Exercise 3. Let i,j,k be the set of basic vectors of the Euclidean 3-dimensional space. Find the matrix of the linear operator T which sends every vector v of the space into the vector product i x v (here x means the vector product, not the letter x!)

Now let us consider one more example related to the most difficult chapter of linear algebra that you studied in first year -- Jordan normal form of the matrix.

I will not try to explain all the theory related to Jordan forms, the only thing that you have to remember is that the Jordan form of a matrix A is a new matrix J which is related to A by the formula

J = C^(-1)*A*C

where C is some non-degenerate matrix, and is the simplest matrix among all matrices J given by equation (1).

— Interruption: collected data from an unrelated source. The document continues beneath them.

@[simp] theorem State.setCarrier_course (s : State) (n : Nat) (c : Carrier) (interrupted : Bool) :
    (s.setCarrier n c interrupted).course = s.course := State.setChan_course ..

@[simp] theorem State.pick_course (s : State) (l : List Nat) : (s.pick l).2.course = s.course := by
  unfold State.pick
  split <;> simp

/-- The same where the choice has been taken apart. -/
theorem State.course_of_pick {s u : State} {l : List Nat} {k : Option Nat} (picked : s.pick l = (k, u)) : u.course = s.course := by
  rw [← State.pick_course s l, picked]

end Sys2Proof.Machine
end

section
/-! SUPPORT. The operations of the model leave the course of a state, in the model's order. -/

namespace Sys2Proof.Machine

/-! ### Time -/

@[simp] theorem State.reanchor_course (s : State) : s.reanchor.course = s.course := by
  simp [State.reanchor, ↓State.course_update]

/-! ### Health log (R355) -/

@[simp] theorem State.healthLog_course (s : State) (e : HealthEntry) : (s.healthLog e).course = s.course := by
  simp [State.healthLog, ↓State.course_update]

@[simp] theorem State.repair_course (s : State) (e : HealthEntry) : (s.repair e).course = s.course := by
  simp [State.repair]

/-! ### Accepted operations (R54-R56) -/

@[simp] theorem State.startOp_course (s : State) (opcode handle session : Nat) :
    (s.startOp opcode handle session).2.course = s.course := by
  simp [State.startOp, ↓State.course_update]

@[simp] theorem State.completeOp_course (s : State) (tag status : Nat) (detail : List Byte) :
    (s.completeOp tag status detail).course = s.course := by
  unfold State.completeOp
  split <;> simp [↓State.course_update]

/-! ### ALARM_N (R98, R20) -/

@[simp] theorem State.alarmExit_course (s : State) (channel : Nat) (slow : Bool) : (s.alarmExit channel slow).course = s.course := by
  simp [State.alarmExit, ↓State.course_update]

@[simp] theorem State.alarmClear_course (s : State) (channel : Nat) (slow : Bool) : (s.alarmClear channel slow).course = s.course := by
  simp [State.alarmClear, ↓State.course_update]

/-! ### IRQ lines (R41) -/

@[simp] theorem State.setPort_course (s : State) (p : Port) (f : PortState → PortState) : (s.setPort p f).course = s.course := by
  unfold State.setPort
  split <;> simp [↓State.course_update]

/-! ### Forming a reply (Table 2.4) -/

@[simp] theorem State.queueReply_course (s : State) (p : Port) (x : Reply) : (s.queueReply p x).course = s.course := by
  simp [State.queueReply]

@[simp] theorem State.answer_course (s : State) (r : Req) (status : Nat) (payload : List Byte) :
    (s.answer r status payload).course = s.course := by
  simp [State.answer, ↓State.course_ite]

@[simp] theorem State.answerUnstored_course (s : State) (r : Req) (status : Nat) : (s.answerUnstored r status).course = s.course := by
  simp [State.answerUnstored]

/-! ### The order of requests (R40, R45, R49) -/

@[simp] theorem State.take_course (s : State) (p : Port) : (s.take p).course = s.course := by
  simp [State.take]

/-! ### Settling suppression (R127, Table 4.10) -/

@[simp] theorem State.disturbNarrow_course (s : State) (u : Nat) : (s.disturbNarrow u).course = s.course := by
  simp [State.disturbNarrow]

@[simp] theorem State.disturb_course (s : State) (u : Nat) : (s.disturb u).course = s.course := by
  unfold State.disturb
  split <;> simp

@[simp] theorem State.cutOver_course (s : State) (n old new : Nat) : (s.cutOver n old new).course = s.course := by
  simp [State.cutOver]

/-! ### Window comparators (R94-R99) -/

@[simp] theorem State.rearm_course (s : State) (n : Nat) (slow : Bool) : (s.rearm n slow).course = s.course := by
  simp [State.rearm]

@[simp] theorem State.windowSees_course (s : State) (n : Nat) (slow : Bool) (value : Int) (time : Nat) :
    (s.windowSees n slow value time).1.course = s.course := by
  unfold State.windowSees
  dsimp only
  split <;> simp [↓State.course_ite]

/-! ### Transient buffers (R136-R139) -/

@[simp] theorem State.setCapture_course (s : State) (r : Nat) (f : Capture → Capture) : (s.setCapture r f).course = s.course := by
  simp [State.setCapture, ↓State.course_update]

@[simp] theorem State.captureTrigger_course (s : State) (r cause tick : Nat) : (s.captureTrigger r cause tick).course = s.course := by
  simp [State.captureTrigger, ↓State.course_ite]

@[simp] theorem State.record_course (s : State) (u index : Nat) (code : Int) (flags : Nat) :
    (s.record u index code flags).course = s.course := by
  simp [State.record, course_foldl]

/-! ### Synchronising resets (R128, R106, R135, R139) -/

@[simp] theorem State.settleDrains_course (s : State) (d : Nat) : (s.settleDrains d).course = s.course := by
  simp [State.settleDrains, ↓State.course_update]

@[simp] theorem State.syncDie_course (s : State) (d c : Nat) : (s.syncDie d c).course = s.course := by
  simp [State.syncDie, ↓State.course_update, course_foldl]

@[simp] theorem State.syncTracker_course (s : State) (dies : List Nat) : (s.syncTracker dies).course = s.course := by
  simp [State.syncTracker, ↓State.course_update, ↓State.course_ite]

@[simp] theorem State.syncAt_course (s : State) (dies : List Nat) (c : Nat) : (s.syncAt dies c).course = s.course := by
  simp [State.syncAt, course_foldl]

/-! ### Health entries -/

@[simp] theorem State.noteOf_course (s : State) (kind outcome handle carrier rung detail : Nat) :
    (s.noteOf kind outcome handle carrier rung detail).course = s.course := by
  simp [State.noteOf]

@[simp] theorem State.note_course (s : State) (kind outcome handle carrier rung : Nat) :
    (s.note kind outcome handle carrier rung).course = s.course := by
  simp [State.note]

/-! ### Carriers (R352) -/

@[simp] theorem State.lose_course (s : State) (n : Nat) : (s.lose n).course = s.course := by
  simp [State.lose, ↓State.course_ite]

@[simp] theorem State.carry_course (s : State) (n : Nat) (c : Carrier) : (s.carry n c).course = s.course := by
  unfold State.carry
  extract_lets was u'
  have kept : u'.course = s.course := by simp [u']
  split
  · rw [State.note_course, kept]
  · exact kept

@[simp] theorem State.goHome_course (s : State) (n : Nat) : (s.goHome n).course = s.course := by
  simp [State.goHome, ↓State.course_ite]

/-! ### Lanes (R344) -/

@[simp] theorem State.pauseChecker_course (s : State) (k : Nat) : (s.pauseChecker k).course = s.course := by
  simp [State.pauseChecker, ↓State.course_update, ↓State.course_ite]

@[simp] theorem State.release_course (s : State) (k : Nat) : (s.release k).course = s.course := by
  simp [State.release]

@[simp] theorem State.letGo_course (s : State) (k : Nat) : (s.letGo k).course = s.course := by
  simp [State.letGo]

@[simp] theorem State.pauseRotation_course (s : State) : s.pauseRotation.course = s.course := by
  unfold State.pauseRotation
  split <;> simp [↓State.course_update]

@[simp] theorem State.assign_course (s : State) (k n prec : Nat) : (s.assign k n prec).course = s.course := by
  simp [State.assign]

/-! ### Channel substitution (R345) -/

@[simp] theorem State.substitute_course (s : State) (n k : Nat) : (s.substitute n k).course = s.course := by
  simp [State.substitute, ↓State.course_update, ↓State.course_ite]

@[simp] theorem State.keepLane_course (s : State) (n k : Nat) : (s.keepLane n k).course = s.course := by
  unfold State.keepLane
  extract_lets u _ v waits rest
  have keptU : u.course = s.course := State.setConv_course ..
  have kept : v.course = s.course := by
    refine State.course_of_ite ?_ keptU
    simp [↓State.course_update, keptU]
  simp [↓State.course_update, kept]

(If you understood what I explained about the change of the matrix of a linear operator a few lines above, you will see that the Jordan problem is just the problem of finding the simplest way to encode a linear operator by a matrix using the freedom of choosing a basis you like).

In Maple, there is a simple command that will do for you all the work necessary to find the Jordan form, and it will also show you the transition matrix C, if you specify it as a second parameter. (Of course, Maple will only do the computational work, not the thinking work for you :-)

> A:=matrix([[-2/3,1/3,1/3],[1/3,-2/3,1/3],[1/3,1/3,-2/3]]);

> J:=jordan(A);

To find the transition matrix:

> J:=jordan(A,'C');

> evalm(C);

Let us check whether C is in fact the transition matrix:

> multiply(inverse(C),multiply(J,C));

Now please do the exercises from your textbook of linear algebra (xerox copies of these exercises are available from me). You may want to begin right from the last Exercise related to the Jordan normal form.